Politique

PAM: Benchamach poussé vers la sortie?

Par Mohamed CHAOUI | Edition N°:5428 Le 09/01/2019 | Partager
La montée en puissance de Akhchichène, pourtant blâmé il y a quelques semaines
Le congrès national avancé à octobre prochain
Nouveau patron pour le bureau fédéral

Le PAM est-il vraiment sorti de la zone de turbulences? Difficile de répondre par l’affirmative surtout au lendemain de la tenue d’une réunion au sommet samedi dernier ( bureau politique et bureau fédéral) destinée à mettre de l’ordre dans la maison, après des sorties de route publiques de responsables du parti.

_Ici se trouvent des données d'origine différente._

-- ==== Sys2Proof/Laws/State.lean ====
section
/-! SUPPORT. For each update of State, the fields it leaves and the value of those it sets: later proofs need not unfold the
record update. -/

namespace Sys2Proof.Machine

variable (s : State)

/-! `State.mapAccounts` -/

@[simp] theorem State.mapAccounts_pending (f : Fin 16 → Account → Account) : (s.mapAccounts f).pending = s.pending := by cases s; rfl
@[simp] theorem State.mapAccounts_resetLine (f : Fin 16 → Account → Account) : (s.mapAccounts f).resetLine = s.resetLine := by cases s; rfl
@[simp] theorem State.mapAccounts_unpowered (f : Fin 16 → Account → Account) : (s.mapAccounts f).unpowered = s.unpowered := by cases s; rfl
@[simp] theorem State.mapAccounts_warning (f : Fin 16 → Account → Account) : (s.mapAccounts f).warning = s.warning := by cases s; rfl
@[simp] theorem State.mapAccounts_op (f : Fin 16 → Account → Account) : (s.mapAccounts f).op = s.op := by cases s; rfl
@[simp] theorem State.mapAccounts_path (f : Fin 16 → Account → Account) : (s.mapAccounts f).path = s.path := by cases s; rfl
@[simp] theorem State.mapAccounts_nv (f : Fin 16 → Account → Account) : (s.mapAccounts f).nv = s.nv := by cases s; rfl
@[simp] theorem State.mapAccounts_settings (f : Fin 16 → Account → Account) : (s.mapAccounts f).settings = s.settings := by cases s; rfl
@[simp] theorem State.mapAccounts_store (f : Fin 16 → Account → Account) : (s.mapAccounts f).store = s.store := by cases s; rfl
@[simp] theorem State.mapAccounts_lanes (f : Fin 16 → Account → Account) : (s.mapAccounts f).lanes = s.lanes := by cases s; rfl
@[simp] theorem State.mapAccounts_channels (f : Fin 16 → Account → Account) : (s.mapAccounts f).channels = s.channels := by cases s; rfl
@[simp] theorem State.mapAccounts_trackers (f : Fin 16 → Account → Account) : (s.mapAccounts f).trackers = s.trackers := by cases s; rfl
@[simp] theorem State.mapAccounts_timebases (f : Fin 16 → Account → Account) : (s.mapAccounts f).timebases = s.timebases := by cases s; rfl
@[simp] theorem State.mapAccounts_sampleIndex (f : Fin 16 → Account → Account) : (s.mapAccounts f).sampleIndex = s.sampleIndex := by cases s; rfl
@[simp] theorem State.mapAccounts_selector (f : Fin 16 → Account → Account) : (s.mapAccounts f).selector = s.selector := by cases s; rfl
@[simp] theorem State.mapAccounts_accounts (f : Fin 16 → Account → Account) : (s.mapAccounts f).accounts = s.accounts.each f := by cases s; rfl
@[simp] theorem State.mapAccounts_clock (f : Fin 16 → Account → Account) : (s.mapAccounts f).clock = s.clock := by cases s; rfl
@[simp] theorem State.mapAccounts_queue (f : Fin 16 → Account → Account) : (s.mapAccounts f).queue = s.queue := by cases s; rfl
@[simp] theorem State.mapAccounts_archive (f : Fin 16 → Account → Account) : (s.mapAccounts f).archive = s.archive := by cases s; rfl
@[simp] theorem State.mapAccounts_tie (f : Fin 16 → Account → Account) : (s.mapAccounts f).tie = s.tie := by cases s; rfl
@[simp] theorem State.mapAccounts_msg (f : Fin 16 → Account → Account) : (s.mapAccounts f).msg = s.msg := by cases s; rfl
@[simp] theorem State.mapAccounts_notices (f : Fin 16 → Account → Account) : (s.mapAccounts f).notices = s.notices := by cases s; rfl
@[simp] theorem State.mapAccounts_draws (f : Fin 16 → Account → Account) : (s.mapAccounts f).draws = s.draws := by cases s; rfl
@[simp] theorem State.mapAccounts_stopped (f : Fin 16 → Account → Account) : (s.mapAccounts f).stopped = s.stopped := by simp [State.stopped]

/-! `State.latch` -/

@[simp] theorem State.latch_pending (x : Notice) : (s.latch x).pending = s.pending := by cases s; rfl
@[simp] theorem State.latch_resetLine (x : Notice) : (s.latch x).resetLine = s.resetLine := by cases s; rfl
@[simp] theorem State.latch_unpowered (x : Notice) : (s.latch x).unpowered = s.unpowered := by cases s; rfl
@[simp] theorem State.latch_warning (x : Notice) : (s.latch x).warning = s.warning := by cases s; rfl
@[simp] theorem State.latch_op (x : Notice) : (s.latch x).op = s.op := by cases s; rfl
@[simp] theorem State.latch_path (x : Notice) : (s.latch x).path = s.path := by cases s; rfl
@[simp] theorem State.latch_nv (x : Notice) : (s.latch x).nv = s.nv := by cases s; rfl
@[simp] theorem State.latch_settings (x : Notice) : (s.latch x).settings = s.settings := by cases s; rfl
@[simp] theorem State.latch_store (x : Notice) : (s.latch x).store = s.store := by cases s; rfl
@[simp] theorem State.latch_lanes (x : Notice) : (s.latch x).lanes = s.lanes := by cases s; rfl
@[simp] theorem State.latch_channels (x : Notice) : (s.latch x).channels = s.channels := by cases s; rfl
@[simp] theorem State.latch_trackers (x : Notice) : (s.latch x).trackers = s.trackers := by cases s; rfl
@[simp] theorem State.latch_timebases (x : Notice) : (s.latch x).timebases = s.timebases := by cases s; rfl
@[simp] theorem State.latch_sampleIndex (x : Notice) : (s.latch x).sampleIndex = s.sampleIndex := by cases s; rfl
@[simp] theorem State.latch_selector (x : Notice) : (s.latch x).selector = s.selector := by cases s; rfl
@[simp] theorem State.latch_accounts (x : Notice) : (s.latch x).accounts = s.accounts := by cases s; rfl
@[simp] theorem State.latch_clock (x : Notice) : (s.latch x).clock = s.clock := by cases s; rfl
@[simp] theorem State.latch_queue (x : Notice) : (s.latch x).queue = s.queue := by cases s; rfl
@[simp] theorem State.latch_archive (x : Notice) : (s.latch x).archive = s.archive := by cases s; rfl
@[simp] theorem State.latch_tie (x : Notice) : (s.latch x).tie = s.tie := by cases s; rfl
@[simp] theorem State.latch_msg (x : Notice) : (s.latch x).msg = s.msg := by cases s; rfl
@[simp] theorem State.latch_draws (x : Notice) : (s.latch x).draws = s.draws := by cases s; rfl
@[simp] theorem State.latch_stopped (x : Notice) : (s.latch x).stopped = s.stopped := by simp [State.stopped]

Au final, plusieurs décisions ont été prises. Ahmed Akhchichène, président de la région Marrakech-Safi, qui avait essuyé un blâme du secrétaire général il y a quelques semaines, vient d’être promu secrétaire général par intérim, un poste supérieur au grade de SG-adjoint.

Cela peut être interprété comme un pas en arrière de Abdelhakim Benchamach pour laisser à l’ancien ministre le champ libre pour diriger le PAM pendant la période de transition qui va jusqu’en octobre prochain, date du prochain congrès. Ce rendez-vous était initialement prévu pour janvier 2020 mais la pression de la contestation a été telle qu’il a été avancé de quelques mois.

La plupart des responsables ont pris conscience que sur le plan organisationnel, la paralysie a pris une grande ampleur dans les sections régionales et provinciales. Ils espèrent que le nouveau secrétaire général par intérim, membre fondateur et figure respectée au sein de la formation, puisse revitaliser le PAM et le remettre en ordre de bataille. Toutefois, certains d’entre eux craignent qu’il ne soit fragilisé par le rapport de la Cour des comptes sur le programme d’urgence du ministère de l’Education nationale.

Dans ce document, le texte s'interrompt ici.